Im Verlauf des 19. Jahrhunderts, besonders in seiner zweiten Hälfte, trat die Rhetorik in den Hintergrund, weil es in der Sprachwissenschaft überhaupt zu einer entscheidenden Wende kam: immer mehr lenkten die Forscher ihre Aufmerksamkeit auf die konkreten, „lebenden“ Sprachen in ihrem gegebenen Zustand. Diese Zeit (das Ende des 19. Jahrhunderts) bereitete allmählich die Gründung der eigentlichen Stilistik vor, die nicht mehr intuitiv, sondern nach Möglichkeit objektiv wissenschaftlich sein sollte. Die deutsche Stilistik bekam seit dem 19. Jahrhundert eine zweifache Orientierung: nach der alten Tradition auf die Literaturwissenschaft, mit Einbeziehung der Rhetorik und Poetik; nach der neuen Tradition auf die Sprachwissenschaft. Die beiden Linien entwickelten sich parallel, obwohl die zweite immer produktiver wurde, bis sie gegen Mitte des 20. Jahrhunderts zur endgültigen Behauptung der Linguostilistik geführt hat. Die bedeutendsten Werke auf dem Gebiet der deutschen Stilistik beginnen gerade am Anfang des 20. Jahrhun-derst zu erscheinen, obwohl die ersten von ihnen noch keine Linguostilistik im eigentlichen Sinne des Wortes darstellten. So enthält das Buch von K. H. Meyer „Deutsche Stilistik" (1906) eine produktive Kritik an der alten Stilistik, die ganz der Rhetorik untergeordnet war. Diese Kritik wird mit der Zeit schärfer. Im Jahre 1929 erfolgt E. Winklers „Grundlegung der Stilistik“, und 1948 veröffentlicht W. Kayser sein Buch „Das sprachliche Kunstwerk“. In diesem letzten Werk muß der Verfasser zugeben, daß die veraltete Auffassung der Stilistik noch lebendig sei. Dieser Auffassung zugrunde liegt die Vorstellung vom ausdrucksstarken Text (Dichtung) als von einem ausgeputzten Stück Sprache, das seine Wirkungskraft und seine stilistische Qualität nur solchen Ausdrucks­mitteln wie Tropen und Figuren der alten Rhetorik verdankt.
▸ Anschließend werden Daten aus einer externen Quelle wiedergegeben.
/-- The holds that break records and the voices in use have on a clip. -/
def Sys2Proof.Machine.Claim.references (s : State) (n : Nat) : Nat :=
  (allChannels.map fun c => ((s.ch c).queue.map fun r => r.clips.count n).sum).sum
    + (allVoices.filter fun v => (s.voice v).state != .free && (s.voice v).clip == some n).length

/-- DEVICE_RESET: its reply is made without ACK; the command queue and the assembly are emptied; every
channel is at rest in NETWORK or HALTED with its configuration kept and no break, cart or emergency
fill; every voice is FREE; the engine is idle, the arm list empty and the last ingest report initial;
the ring and the page pointers, the air clock, clip memory, the transit, the FIFO, the reply queue, the
settings, the lock and the as-run records are kept; the counters are 0.  (The model's own count of the
free values drawn, log entry 46, is left open.) -/
def Sys2Proof.Machine.Claim.resetClearsTheWork : Prop :=
  ∀ (s : State) (src : Byte) (h : CmdHeader) (rest : List Command),
    ready s src h [] rest → h.code = 0x03 →
    (∀ v : Fin 16, (s.voice v).state ≠ .free → (s.voice v).owner.isSome = true) →
    ∃ t, exec .deviceReset s = .next t
      ∧ t.cmd = { s.cmd with
          queue := [], assembly := none, reportDrops := 0, inbox := t.cmd.inbox
          draws := t.cmd.draws
          build := replyPackets src s.lane.unitAddr h.code h.tag (.done false false []) }
      ∧ (∀ c : Fin 4, (t.ch c).config = (s.ch c).config
          ∧ (t.ch c).state = (if (s.ch c).config.enable then .network else .halted)
          ∧ (t.ch c).queue = [] ∧ (t.ch c).carts = [] ∧ (t.ch c).gain = 3840 ∧ (t.ch c).duck = 0
          ∧ (t.ch c).monitor = Monitor.powerOn
          ∧ (t.ch c).saturation = 0 ∧ (t.ch c).cartRefusals = 0 ∧ (t.ch c).fireRefusals = 0)
      ∧ (∀ v : Fin 16, (t.voice v).state = .free)
      ∧ t.store = { s.store with
          directory := t.store.directory, armList := [], engine := none, lastReport := ⟨0, .none, 0⟩ }
      ∧ t.rx = { s.rx with syncMiss := 0, checkFail := 0, lockLoss := 0, syncSlip := false }
      ∧ t.lane = { s.lane with
          stray := 0, headerError := 0, badCheck := 0, misdirected := 0, unknownKind := 0
          broken := 0 }
      ∧ t.tx = { s.tx with timingSlip := 0, fifoOverflow := 0 }
      ∧ t.clock = s.clock ∧ t.memory = s.memory ∧ t.reserve = s.reserve ∧ t.gpi = s.gpi
      ∧ t.gpo = s.gpo ∧ s.asrun.records <+: t.asrun.records
      ∧ t.alert.mask = s.alert.mask ∧ t.alert.dest = s.alert.dest ∧ t.alert.lockCount = 0

/-- DEVICE_RESET with no cue being decoded: the routed packets stay (log entry 26) and the cue counters are
0.  An ARMED or FILLING entry becomes EMPTY; any other keeps its fields, with the holds of the break
records and voices given back.  Pending flag, changed set, LOCK count and ready ALERT are cleared and the
number kept; a source of the mask that the reset itself changes then starts a new ALERT, with the next
number and a LOCK count of 0. -/
def Sys2Proof.Machine.Claim.resetClearsStoreAndAlerts : Prop :=
  ∀ (s : State) (src : Byte) (h : CmdHeader) (rest : List Command),
    ready s src h [] rest → h.code = 0x03 →
    (∀ v : Fin 16, (s.voice v).state ≠ .free → (s.voice v).owner.isSome = true) →
    (Config.cueVisited s.cmd.draws = 0 ∨ ∀ r ∈ s.cmd.inbox.head?, r.route ≠ .cue) →
    let cleared := { s.alert with pending := false, changed := 0, lockCount := 0, ready := none }
    ∃ t, exec .deviceReset s = .next t
      ∧ t.cmd.inbox = s.cmd.inbox ∧ t.cues = ⟨0, 0, 0, 0, 0, 0, 0⟩
      ∧ (s.formed → (∀ c : Fin 4, ((s.ch c).queue.map fun r => r.number).Nodup) →
          ∀ n, t.entry n = if (s.store.armOf n).isSome then DirEntry.blank
            else { s.entry n with hold := (s.entry n).hold - references s n })
      ∧ (s.alert.mask = 0 → t.alert = cleared)
      ∧ (t.alert.pending = false → t.alert = cleared)
      ∧ (t.alert.pending = true → t.alert.number = (s.alert.number + 1) % 256
          ∧ ∃ a, t.alert.ready = some a ∧ a.number = t.alert.number ∧ a.lockCount = 0)

/-- DEVICE_RESET with an OPEN or a CLOSE at the front of the routed packets (R101).  With its decoding not
begun the cue stays for later (log entry 26).  With some channels visited it has left the lane parser, and
of the channels its mask selects those not yet visited are visited after the reset, against empty queues:
each that is enabled is counted as unmatched.  What the visited ones began is gone with the reset.  How
many were visited is a free value: log entry 46. -/
def Sys2Proof.Machine.Claim.resetFallsInsideACue : Prop :=
  ∀ (s : State) (src : Byte) (h : CmdHeader) (rest : List Command) (dest sender kind mask : Byte)
      (key offset window : Nat) (ref : AC) (more : List Routed),
    ready s src h [] rest → h.code = 0x03 → kind = 1 ∨ kind = 2 → mask.toNat ≤ 15 →
    key < 2 ^ 32 → offset ≤ 480000 → window ≤ 14400000 →
    s.cmd.inbox = ⟨.cue, dest, sender, [kind, mask] ++ toBytes key 4 ++ toBytes offset 4
      ++ toBytes window 4, ref⟩ :: more →
    let visited := Config.cueVisited s.cmd.draws
    let left := (allChannels.filter fun c => mask.getLsbD c.val).drop visited
    ∃ t, exec .deviceReset s = .next t
      ∧ t.cmd.inbox = (if visited = 0 then s.cmd.inbox else more)
      ∧ t.cues = ⟨0, 0, 0, if visited = 0 then 0 else left.countP fun c => (s.ch c).config.enable,
          0, 0, 0⟩
      ∧ ∀ c : Fin 4, (t.ch c).queue = []

/-- STATUS_READ with a clear flag of 0 answers whole sections of the status record, in order, as many
as fit the data limit, TRUNCATED when one did not, and changes nothing; with the flag set and room
for the whole record it also sets the counters, the latch and the last ingest report to their
initial values, and with any other flag it is refused (log entry 15).  A reply that holds no section is
made only with ACK (log entry 32).  (A clear with a record that was cut is left out.) -/
def Sys2Proof.Machine.Claim.statusReadReportsAndClears : Prop :=
  ∀ (s : State) (src : Byte) (h : CmdHeader) (flag : Byte) (rest : List Command),
    ready s src h [flag] rest → h.code = 0x04 →
    let u := taken s rest
    let parts := statusSections u
    (flag = 0 → ∃ n, n ≤ 8 ∧ ((parts.take n).flatten).length ≤ dataLimit h
        ∧ (n < 8 → dataLimit h < ((parts.take (n + 1)).flatten).length)
        ∧ answers .statusRead s src h (.done false (decide (n < 8)) (parts.take n).flatten) u)
      ∧ (flag = 1 → parts.flatten.length ≤ dataLimit h → ∃ t,
        answers .statusRead s src h (.done false false parts.flatten) t
          ∧ t.rx = { s.rx with syncMiss := 0, checkFail := 0, lockLoss := 0, syncSlip := false }
          ∧ t.lane = { s.lane with
              stray := 0, headerError := 0, badCheck := 0, misdirected := 0, unknownKind := 0
              broken := 0 }
          ∧ t.tx = { s.tx with timingSlip := 0, fifoOverflow := 0 }
          ∧ t.cues = ⟨0, 0, 0, 0, 0, 0, 0⟩ ∧ t.cmd = { s.cmd with queue := rest, reportDrops := 0 }
          ∧ t.store = { s.store with lastReport := ⟨0, .none, 0⟩ }
          ∧ (∀ c : Fin 4, t.ch c = { s.ch c with
              saturation := 0, cartRefusals := 0, fireRefusals := 0
              monitor := { (s.ch c).monitor with refusals := 0 } })
          ∧ t.asrun = s.asrun ∧ t.clock = s.clock ∧ t.voices = s.voices ∧ t.alert = s.alert
          ∧ t.memory = s.memory)
      ∧ (1 < flag.toNat → answers .statusRead s src h (.refused .badField) u)
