-- ==== Sys2Proof/Tests/Slice0.lean ====
section
/-! SUPPORT. The model's own tests: ill-formed commands, the manual's worked figures, and for every
statement with hypotheses a state that meets them. -/

namespace Sys2Proof.Tests

open Sys2Proof.Machine Sys2Proof.Machine.Claim

set_option Elab.async false

/-! ### Well-formedness: each check refuses an ill-formed command -/

/-- A trunk frame of zeros with a good check. -/
def zeroFrame : TrunkFrame := makeFrame (Vector.replicate 16 0) (Vector.replicate 4 0)

theorem test_wellFormed_refuses_a_lag_of_3 :
    (Instr.ingressFrame zeroFrame 3).wellFormed = false
      ∧ (Instr.ingressFrame zeroFrame 2).wellFormed = true := by decide +kernel
theorem test_wellFormed_refuses_channel_4 :
    (Instr.silenceLimitReached 4).wellFormed = false ∧ (Instr.recoveryLimitReached 4).wellFormed = false
      ∧ (Instr.breakOpen 4).wellFormed = false ∧ (Instr.join 4).wellFormed = false
      ∧ (Instr.breakExpiry 4 1).wellFormed = false ∧ (Instr.timeTrigger 4).wellFormed = false
      ∧ (Instr.timeTrigger 3).wellFormed = true := by decide
theorem test_wellFormed_refuses_voice_16 :
    (Instr.voiceStart 16).wellFormed = false ∧ (Instr.voiceEnd 16).wellFormed = false
      ∧ (Instr.voiceFaded 16).wellFormed = false ∧ (Instr.voiceFaded 15).wellFormed = true := by decide
theorem test_wellFormed_refuses_break_numbers_out_of_range :
    (Instr.breakExpiry 0 0).wellFormed = false ∧ (Instr.breakExpiry 0 65536).wellFormed = false
      ∧ (Instr.breakExpiry 0 65535).wellFormed = true := by decide

/-! ### The manual's figures -/

/-- R11: KIND 0x20, DEST 17, SRC 5, LEN 1, payload 7 has the check bytes 62 and 252. -/
theorem test_packet_check_bytes :
    packetBytes ⟨0x20, 17, 5, [7]⟩ = [0xC3, 0x20, 17, 5, 1, 7, 62, 252] := by decide

/-- "Reading a 44.1 kHz clip", section 3.4: the outputs 375, −103 and −87. -/
theorem test_interpolation :
    interpolate 100 400 60211 = 375 ∧ interpolate 400 (-200) 54886 = -103
      ∧ interpolate (-200) (-50) 49561 = -87 := by decide

/-- The same table: position (9, 12,286) after 10 moves and (10, 0) after 11. -/
theorem test_position_at_44100 :
    let x := { Voice.freed with step := 60211 }
    let y := (fun v : Voice => v.advance 10)^[10] x
    y.index = 9 ∧ y.fraction = 12286 ∧ (y.advance 10).index = 10 ∧ (y.advance 10).fraction = 0 := by
  decide +kernel

/-- Section 4.4: the gain codes 3840, 3200 and 2432. -/
theorem test_multipliers :
    multiplier 3840 = 8388608 ∧ multiplier 3200 = 1572864 ∧ multiplier 2432 = 196608
      ∧ multiplier 0 = 0 := by decide

/-- "The mix in figures", section 4.5: −1,812,312, and −1,976,539 under a duck of 768. -/
theorem test_mix_figures :
    let out : VoiceOut := ⟨0, 1, 1001000, 1001000, 3200⟩
    let x := { Channel.powerOn 1 with state := .network }
    (mixResult (mixSum 1 x [out] 0 (-2000000))).1 = -1812312
      ∧ (mixResult (mixSum 1 { x with duck := 768 } [out] 0 (-2000000))).1 = -1976539 := by
  decide +kernel

/-- Saturation replaces a sum out of range (R78). -/
theorem test_mix_saturates :
    mixResult (8388608 * 8388608) = (8388607, true)
      ∧ mixResult (-8388609 * 8388608) = (-8388608, true)
      ∧ mixResult (8388607 * 8388608) = (8388607, false) := by decide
In den 50er Jahren gibt H. S e i d l e r sein Werk „Allgemeine Stilistik“ heraus. Es bildet, nach der allgemeinen Anerkennung, eine gewisse Brücke zwischen der alten Tradition und der neuen Orientierung in der Stilistik. Die alte Stilistik befaßte sich nur mit der Sprache der schöngeistigen Literatur (mit dem belletristischen Stoff), die anderen Verwendungsweisen der nationalen Sprache (ihr Funktionieren in sämtlichen anderen Kommunikationsbereichen) wurden nicht berücksichtigt. H. Seidler überschritt diese verbotene Grenze und wandte sich der Spra­che in ihrem vollen Umfang zu. Darin läßt sich der Übergang zur Linguostilistik, nämlich zur Funktionalsti­listik der Gegenwart erkennen.

Die moderne Linguostilistik untersucht die Gesetzmäßigkeiten der funktional-kommunikativen und expressiv-semantischen Differenzierung im System einer Nationalsprache. Die Funktionalstilistik beschäftigt sich hauptsächlich mit dem ersten Aspekt dieser Differenzierung – mit der unterschiedlichen Verwendung der Sprache in verschiedenen Kommunikationsbereichen, sie richtet ihr Augenmerk auf die Auswahl von Wörtern, Wortverbindungen, Formen und Satzkonstruktionen aus dem System einer Nationalsprache zur Gestaltung der diesem oder jenem Kommunikationsbereich angemessenen Ausdrucksweise.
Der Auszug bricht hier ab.